January 12, 2016 9:17 pm Published by

Wylie v. Gresch, 191 Cal. App. 3d 412, 236 Cal. Rptr. 552 (1987)

Is a landlord required to warn tenants of dangerous dogs in the neighbordhood?

Answer:

No.

Summary of Facts:

Defendants Joseph Gresch and Ann Gresch owned residential property at 85 Essendon Street in San Jose. At the time of the incident October 19, 1981, they owned, managed, operated, maintained, and controlled the premises. About two months before plaintiffs Donald Wylie and
Linda Wylie, husband and wife, had leased the premises from the Gresches and had moved in with their three minor children. The minor children of the Wylies were: Teresa age 12 the dog bite victim; Sharon age 14; and Helen age 17, who were also plaintiffs. The Gresches, as landlords, had a special relationship, landlord-tenant, with each of the plaintiffs and owed them a duty of care. Defendants Buzzell were neighbors and lived at 83 Essendon Street, which they rented from defendant Houston, who owned and managed the property. The Buzzells owned a pit bull dog that had attempted to attack persons, had attacked other dogs and animals in the neighborhood, had damaged property, and shown vicious propensities. The Gresches had actual and constructive knowledge of the dog’s vicious propensities, but did not warn the Wylies of the dog and its vicious propensities. On the day in question, Michael Buzzell invited and permitted Teresa Wylie to pet the dog. The dog then bit off the child’s ear and inflicted other severe injuries.

COURTS OPINION

The dog was kept by strangers to the landlords on premises over which the landlords had no control. So there were no facts which would give rise to liability under Civil Code section 1714 or the cases construing it. There is no allegation that Defendants Gresch could have foreseen or prevented, by any maintenance of their property, the injury suffered by the child. When avoidance of foreseeable harm requires a defendant to control the conduct of another person, or to warn of such conduct, the common law has traditionally imposed liability only if the defendant bears some special relationship to the dangerous person or to the potential victim.
There is no indication that the Gresches created a dangerous situation. Nor is there any reason to believe that the Wylies relied on the landlords to warn them of any possible danger. A landlord is not an insurer of a tenant’s safety, even from dangers which come onto the land.
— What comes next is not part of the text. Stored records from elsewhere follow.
/-! PROOFS of the family 10_state: the invariant of the machine, kept by one rule per state operation and then by the
meanings, the cycle, the boot and the host's transactions; the call stack as last in, first out; who writes each
register; and the state after reset. -/

namespace Sys2Proof.Machine

variable {s t : State}

@[simp] theorem markDirty_eq (s : State) : markDirty s = s.setDirty true := rfl

@[simp] theorem setCollision_eq (s : State) (hit : Bool) : setCollision s hit = s.setV vf (collisionByte hit) := rfl

/-! ### Reading back what an operation wrote -/

theorem State.getV_setV (s : State) (k j : Fin 16) (b : Byte) :
    (s.setV k b).getV j = if j = k then b else s.getV j := by
  simp only [State.getV, State.setV_v, Fin.getElem_fin, Vector.getElem_set, Fin.ext_iff, eq_comm]

/-- A write to `V[k]` changes no other register (R20). -/
theorem State.eq_of_getV_setV_ne {k j : Fin 16} {b : Byte} (h : (s.setV k b).getV j ≠ s.getV j) : j = k := by
  by_contra hne
  rw [State.getV_setV, if_neg hne] at h
  exact h rfl

theorem State.getV_congr (h : t.v = s.v) (k : Fin 16) : t.getV k = s.getV k := by
  simp only [State.getV, h]

theorem State.setStack_getElem (s : State) (k j : Fin 16) (a : Word) (d : Fin 17) :
    (s.setStack k a d).stack[j] = if j = k then a else s.stack[j] := by
  simp only [State.setStack_stack, Fin.getElem_fin, Vector.getElem_set, Fin.ext_iff, eq_comm]

/-- A 12-bit address in a 16-bit register is at most `0xFFF` (R6). -/
theorem addrOperand_le (nnn : Addr12) : (addrOperand nnn).toNat ≤ 0x0FFF := by
  simp only [addrOperand, BitVec.toNat_setWidth]
  omega

/-- A fetch that succeeds has read both bytes (R91). -/
theorem fetch_ok {b : Byte × Byte} (h : fetch s = .ok b) : s.pc.toNat + 1 < Config.memSize := by
  rcases fetch_cases s with ⟨hpc, _⟩ | ⟨_, he⟩ | ⟨_, he⟩
  · exact hpc
  all_goals rw [he] at h; cases h

/-! ### The invariant, one rule per operation -/

namespace State.Inv

theorem setI (h : s.Inv) {a : Word} (ha : a.toNat ≤ 0x0FFF) : (s.setI a).Inv := { h with ireg_le := ha }

theorem setPc (h : s.Inv) {a : Word} (ha : a.toNat ≤ 0x1000) : (s.setPc a).Inv := { h with pc_le := ha }

theorem setV (h : s.Inv) (k : Fin 16) (b : Byte) : (s.setV k b).Inv := { h with }

theorem setFb (h : s.Inv) (f : Screen) : (s.setFb f).Inv := { h with }

theorem setDirty (h : s.Inv) (b : Bool) : (s.setDirty b).Inv := { h with }

theorem setDt (h : s.Inv) (b : Byte) : (s.setDt b).Inv := { h with }

theorem setSt (h : s.Inv) (b : Byte) : (s.setSt b).Inv := { h with }

theorem setKeys (h : s.Inv) (k : Vector Bool 16) : (s.setKeys k).Inv := { h with }

theorem setSchedule (h : s.Inv) (l : List Turn) : (s.setSchedule l).Inv := { h with }

theorem emit (h : s.Inv) (o : Output) : (s.emit o).Inv := { h with }

/-- `RUN` may be set to anything that stays `Halted` where it was (R157). -/
theorem setRun (h : s.Inv) {r : RunState} (hr : s.run = .halted → r = .halted) : (s.setRun r).Inv :=
  { h with fault_halts := fun hf => hr (h.fault_halts hf) }

/-- Lowering the depth keeps every entry below it (R26, R27). -/
theorem setSp (h : s.Inv) {d : Fin 17} (hd : d.val ≤ s.sp.val) : (s.setSp d).Inv :=
  { h with
    sp_le := Nat.le_trans hd h.sp_le
    stack_le := fun k hk => h.stack_le k (Nat.lt_of_lt_of_le hk hd) }

/-- An entry pushed below capacity, in the range of `PC` (R25, R26). -/
theorem setStack (h : s.Inv) (hcap : s.sp.val < s.params.stackCap.val) (h16 : s.sp.val < 16) {a : Word}
    (ha : a.toNat ≤ 0x1000) : (s.setStack ⟨s.sp.val, h16⟩ a ⟨s.sp.val + 1, by omega⟩).Inv :=
  { h with
    sp_le := hcap
    stack_le := fun k hk => by
      rw [State.setStack_getElem]
      split
      · exact ha
      · rename_i hne
        have hlt : k.val < s.sp.val :=
          Nat.lt_of_le_of_ne (Nat.le_of_lt_succ hk) (fun he => hne (Fin.ext he))
        exact h.stack_le k hlt }

/-- A fault entry leaves everything the invariant speaks of, and halts (R155). -/
theorem faultedWith {f : FaultRecord} (h : s.Inv) (hf : FaultedWith s t f) : t.Inv where
  mem_wf := by rw [hf.core.params, hf.core.mem]; exact h.mem_wf
  ireg_le := by rw [hf.core.ireg]; exact h.ireg_le
  pc_le := by rw [hf.core.pc]; exact h.pc_le
  sp_le := by rw [hf.core.stack.sp, hf.core.params]; exact h.sp_le
  stack_le := by rw [hf.core.stack.sp, hf.core.stack.stack]; exact h.stack_le
  fault_halts := fun _ => hf.run

theorem takeFault (h : s.Inv) (r : Raise) (pc op : Option Word) : (takeFault s r pc op).Inv :=
  h.faultedWith (takeFault_faultedWith s r pc op)

/-- The advance stays within `0x1000` when both bytes of the opcode exist (R25, R92). -/
theorem fetched (h : s.Inv) (hpc : s.pc.toNat + 1 < Config.memSize) (op : Word) : (fetched s op).Inv :=
  (h.emit _).setPc (by
    rw [Config.memSize_eq] at hpc
    simp only [State.emit_pc, BitVec.toNat_add, BitVec.toNat_ofNat]
    omega)

end State.Inv

/-- The invariant holds at reset, whatever the parameters (R36). -/
theorem State.resetWith_inv (p : Params) : (State.resetWith p).Inv where
  mem_wf := Memory.wf_nil p
  ireg_le := Nat.zero_le _
  pc_le := by simp only [State.resetWith]; decide
  sp_le := Nat.zero_le _
  stack_le := fun _ hk => absurd hk (Nat.not_lt_zero _)
  fault_halts := fun hf => absurd rfl hf

/-! ### The invariant is kept by every step -/

theorem exec_keeps_inv {i : Instr} (h : s.Inv) (he : exec i s = .next t) : t.Inv := by
  rcases exec_cases he with ⟨r, hf, -⟩ | ⟨-, rfl⟩ | ⟨-, hsp, rfl⟩ | ⟨nnn, -, hcap, h16, rfl⟩ | ⟨x, nn, -, rfl⟩ |
    ⟨nnn, -, rfl⟩ | ⟨x, y, n, -, -, c, -, rfl⟩
  · exact h.faultedWith hf
  · exact (h.setFb _).setDirty true
  · have hlt : s.sp.val - 1 < s.sp.val := by omega
    exact (h.setSp (Nat.sub_le _ _)).setPc (h.stack_le ⟨s.sp.val - 1, by omega⟩ hlt)
  · exact (h.setStack hcap h16 h.pc_le).setPc (Nat.le_trans (addrOperand_le nnn) (by decide))
  · exact h.setV _ _
  · exact h.setI (addrOperand_le nnn)
  · exact ((h.setFb _).setV _ _).setDirty true

theorem cycle_keeps_inv (h : s.Inv) (hc : cycle s = .next t) : t.Inv := by
  rcases cycle_cases s with ⟨r, -, he⟩ | ⟨b0, b1, hf, -, he⟩ | ⟨b0, b1, i, hf, -, he⟩ <;> rw [he] at hc
  · cases hc; exact h.takeFault _ _ _
  · cases hc; exact (h.fetched (fetch_ok hf) _).takeFault _ _ _
  · exact exec_keeps_inv (h.fetched (fetch_ok hf) _) hc

/-- A boot meets the invariant from any state: it starts from reset, and its memory is canonical (R180 to R183). -/
theorem boot_inv (s : State) (rom : List Byte) : (boot s rom).Inv := by
  have h0 := State.resetWith_inv s.params
  rcases boot_cases s rom with ⟨-, m, hm, -, hb⟩ | ⟨-, m, hm, -, hb⟩ <;> rw [hb]
  · exact { h0 with mem_wf := hm }
  · exact { h0 with mem_wf := hm, fault_halts := fun _ => rfl }

theorem hostEffect_keeps_inv (h : s.Inv) (tr : Transaction) : (hostEffect s tr).Inv := by
  cases tr with
  | boot rom => exact boot_inv s rom
  | timerTick => exact (h.setDt _).setSt _
  | timerSet tm b =>
    cases tm with
    | delay => exact h.setDt b
    | sound => exact h.setSt b
  | keysWrite k => exact h.setKeys k
  | dirtyClear => exact h.setDirty false
  | pauseToggle => exact h.setRun (fun hr => by rw [hr]; rfl)
  | haltRequest => exact h.setRun (fun _ => rfl)
  | timerGet _ => exact h
  | fbRead _ _ => exact h
  | dirtyRead => exact h
  | statusRead => exact h

theorem transact_keeps_inv (h : s.Inv) (tr : Transaction) : (transact s tr).Inv := by
  unfold transact
  split
  · exact hostEffect_keeps_inv h tr
  · exact (hostEffect_keeps_inv h tr).emit _

theorem step_keeps_inv (h : s.Inv) (hs : step s = .next t) : t.Inv := by
  rcases step_cases s with ⟨-, -, he⟩ | ⟨-, -, he⟩ | ⟨-, -, he⟩ | ⟨rest, -, -, he⟩ | ⟨rest, -, -, he⟩ |
    ⟨tr, rest, -, he⟩ <;> rw [he] at hs
  · exact cycle_keeps_inv h hs
  · cases hs; exact h
  · cases hs
  · exact cycle_keeps_inv (h.setSchedule rest) hs
  · cases hs; exact h.setSchedule rest
  · cases hs; exact transact_keeps_inv (h.setSchedule rest) tr

/-! ### The call stack -/

/-- What a successful `Push` leaves (R26). -/
theorem push_ok {a : Word} (h : push s a = .ok t) :
    ∃ h16 : s.sp.val < 16, t = s.setStack ⟨s.sp.val, h16⟩ a ⟨s.sp.val + 1, by omega⟩ := by
  rcases push_cases s a with ⟨-, h16, hp⟩ | ⟨-, hp⟩ <;> rw [hp] at h <;> cases h
  exact ⟨h16, rfl⟩

theorem push_eq_stackOverflow_iff (s : State) (a : Word) :
    push s a = .error .stackOverflow ↔ s.params.stackCap.val ≤ s.sp.val := by
  rcases push_cases s a with ⟨hlt, _, hp⟩ | ⟨hle, hp⟩
  · simp only [hp, reduceCtorEq, false_iff, Nat.not_le, hlt]
  · simp only [hp, hle]

theorem pop_eq_stackUnderflow_iff (s : State) : pop s = .error .stackUnderflow ↔ s.sp.val = 0 := by
  rcases pop_cases s with ⟨hne, hp⟩ | ⟨h0, hp⟩
  · rw [hp]; simpa using hne
  · rw [hp]; simpa using h0

/-- A `Pop` takes the entry that was just pushed, and gives the depth back (R26, R27). -/
theorem pop_setStack (s : State) (h16 : s.sp.val < 16) (a : Word) :
    pop (s.setStack ⟨s.sp.val, h16⟩ a ⟨s.sp.val + 1, by omega⟩) =
      .ok (a, (s.setStack ⟨s.sp.val, h16⟩ a ⟨s.sp.val + 1, by omega⟩).setSp s.sp) := by
  rcases pop_cases (s.setStack ⟨s.sp.val, h16⟩ a ⟨s.sp.val + 1, by omega⟩) with ⟨-, hp⟩ | ⟨h0, -⟩
  · rw [hp]; simp
  · exact absurd h0 (Nat.succ_ne_zero _)

/-! ### Memory after reset -/

/-- The reset contents hold the font at `FONT_BASE` (R56, R181). -/
theorem Memory.unlisted_font (p : Params) {d : Nat} (hd : d < Config.fontLen) :
    Memory.unlisted p (p.fontBase.val + d) = p.fontTable[d] := by
  simp [Memory.unlisted, hd]

/-- The reset contents are `0x00` outside the font (R36, D3). -/
theorem Memory.unlisted_outside_font (p : Params) {a : Nat}
    (ha : a < p.fontBase.val ∨ p.fontBase.val + Config.fontLen ≤ a) : Memory.unlisted p a = 0x00#8 :=
  dif_neg (by omega)

theorem readByte_resetWith (p : Params) {a : Nat} (ha : a < Config.memSize) :
    readByte (State.resetWith p) a = .ok (Memory.unlisted p a) := by
  rcases readByte_cases (State.resetWith p) a with ⟨-, hr⟩ | ⟨hle, -⟩
  · exact hr
  · omega

/-! ### The obligations of the family -/

/-- Settles O50: `step_keeps_inv`, by the cases of a step. -/
theorem everyStepKeepsTheInvariant : Obligations.EveryStepKeepsTheInvariant :=
  fun _ _ h hs => step_keeps_inv h hs

/-- Settles O11, by what `Push` and `Pop` can answer. -/
theorem stackIsLastInFirstOut : Obligations.StackIsLastInFirstOut := by
  refine ⟨fun s t a h => ?_, fun s a hle => ?_, pop_eq_stackUnderflow_iff⟩
  · obtain ⟨h16, rfl⟩ := push_ok h
    refine ⟨rfl, fun k hk => ?_, _, pop_setStack s h16 a, rfl, rfl⟩
    rw [State.setStack_getElem, if_neg (fun he => by simp [he] at hk)]
  · rw [push_eq_stackOverflow_iff]
    omega

/-- Settles O23, by the cases of an instruction: a fault writes no register, and each effect writes its own. -/
theorem onlyNamedInstructionsWriteEachRegister : Obligations.OnlyNamedInstructionsWriteEachRegister := by
  intro i s t h
  rcases exec_cases h with ⟨r, hf, -⟩ | ⟨rfl, rfl⟩ | ⟨rfl, -, rfl⟩ | ⟨nnn, rfl, -, h16, rfl⟩ | ⟨x, nn, rfl, rfl⟩ |
    ⟨nnn, rfl, rfl⟩ | ⟨x, y, n, rfl, -, c, -, rfl⟩
  · obtain ⟨hv, hireg, hpc, ⟨hsp, hstack⟩, hfb, -, -⟩ := hf.core
    simp [hireg, hpc, hsp, hstack, hfb, hf.dirty, State.getV_congr hv]
  · simp [State.getV]
  · simp [State.getV]
  · simp [State.getV]
  · refine ⟨by simp, by simp, by simp, by simp, by simp, by simp, fun k hk => .inl ⟨x, nn, rfl, ?_⟩⟩
    rw [State.eq_of_getV_setV_ne hk]; rfl
  · simp [State.getV]
  · refine ⟨by simp, by simp, by simp, by simp, by simp, by simp, fun k hk => .inr ⟨?_, x, y, n, rfl⟩⟩
    exact State.eq_of_getV_setV_ne (s := s.setFb c.fb) hk

/-- Settles O31: of the two ways a fetch fails, the invariant leaves the ones that end on address `0x1000`. -/
theorem fetchFaultsOnlyAtTheEndOfMemory : Obligations.FetchFaultsOnlyAtTheEndOfMemory := by
  intro s r hinv hf
  have hle := hinv.pc_le
  rcases fetch_cases s with ⟨-, he⟩ | ⟨hpc, he⟩ | ⟨hpc, he⟩ <;> rw [he] at hf <;> cases hf
  · have hlast : s.pc.toNat = 0x0FFF := Nat.succ.inj hpc
    exact ⟨rfl, .inl (BitVec.eq_of_toNat_eq hlast)⟩
  · have hend : s.pc.toNat = 0x1000 := Nat.le_antisymm hle hpc
    exact ⟨congrArg _ hend, .inr (BitVec.eq_of_toNat_eq hend)⟩

/-- Settles O49. -/
theorem invariantHoldsAtReset : Obligations.InvariantHoldsAtReset :=
  ⟨State.resetWith_inv defaultParams, State.resetWith_inv⟩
There is a special relationship exists between landlord and tenant, but it would be unreasonable to extend the resulting duty in the landlord beyond the duty imposed on landlords to disclose defective conditions on their leased premises. The lessor must have reason to believe that the lessee will not discover the condition, or that the lessee will not realize the risk. It is settled that while a landlord is under a duty to warn the tenant of any hidden danger or defect in the leased premises of which the landlord has knowledge, there is no duty to warn the tenant of obvious and patent defects and dangers. There is no duty to disclose conditions which are known to the tenant, or which are so open and obvious that the tenant should be expected to discover them when he or she takes possession, or are of a kind, such as a flight of steps, or poison ivy on a campsite, which anyone might expect to encounter, and therefore be able to look out for herself.
That is precisely the situation here. Landlords in this situation could reasonably expect that appellants would discover the presence of the dog for themselves. A vicious dog is a danger one might expect to encounter anywhere in our society. Even if there is a special relationship between landlord and tenant, it would be unreasonable to extend it beyond the basis of the relationship which is the subject property. Dangers in the neighborhood no different to tenants than the general public. Neither the tenant nor members of the public rely on a landlord to warn them of such dangers.
The court held that a landlord has no duty to warn a prospective tenant of the presence of a vicious dog in the neighborhood.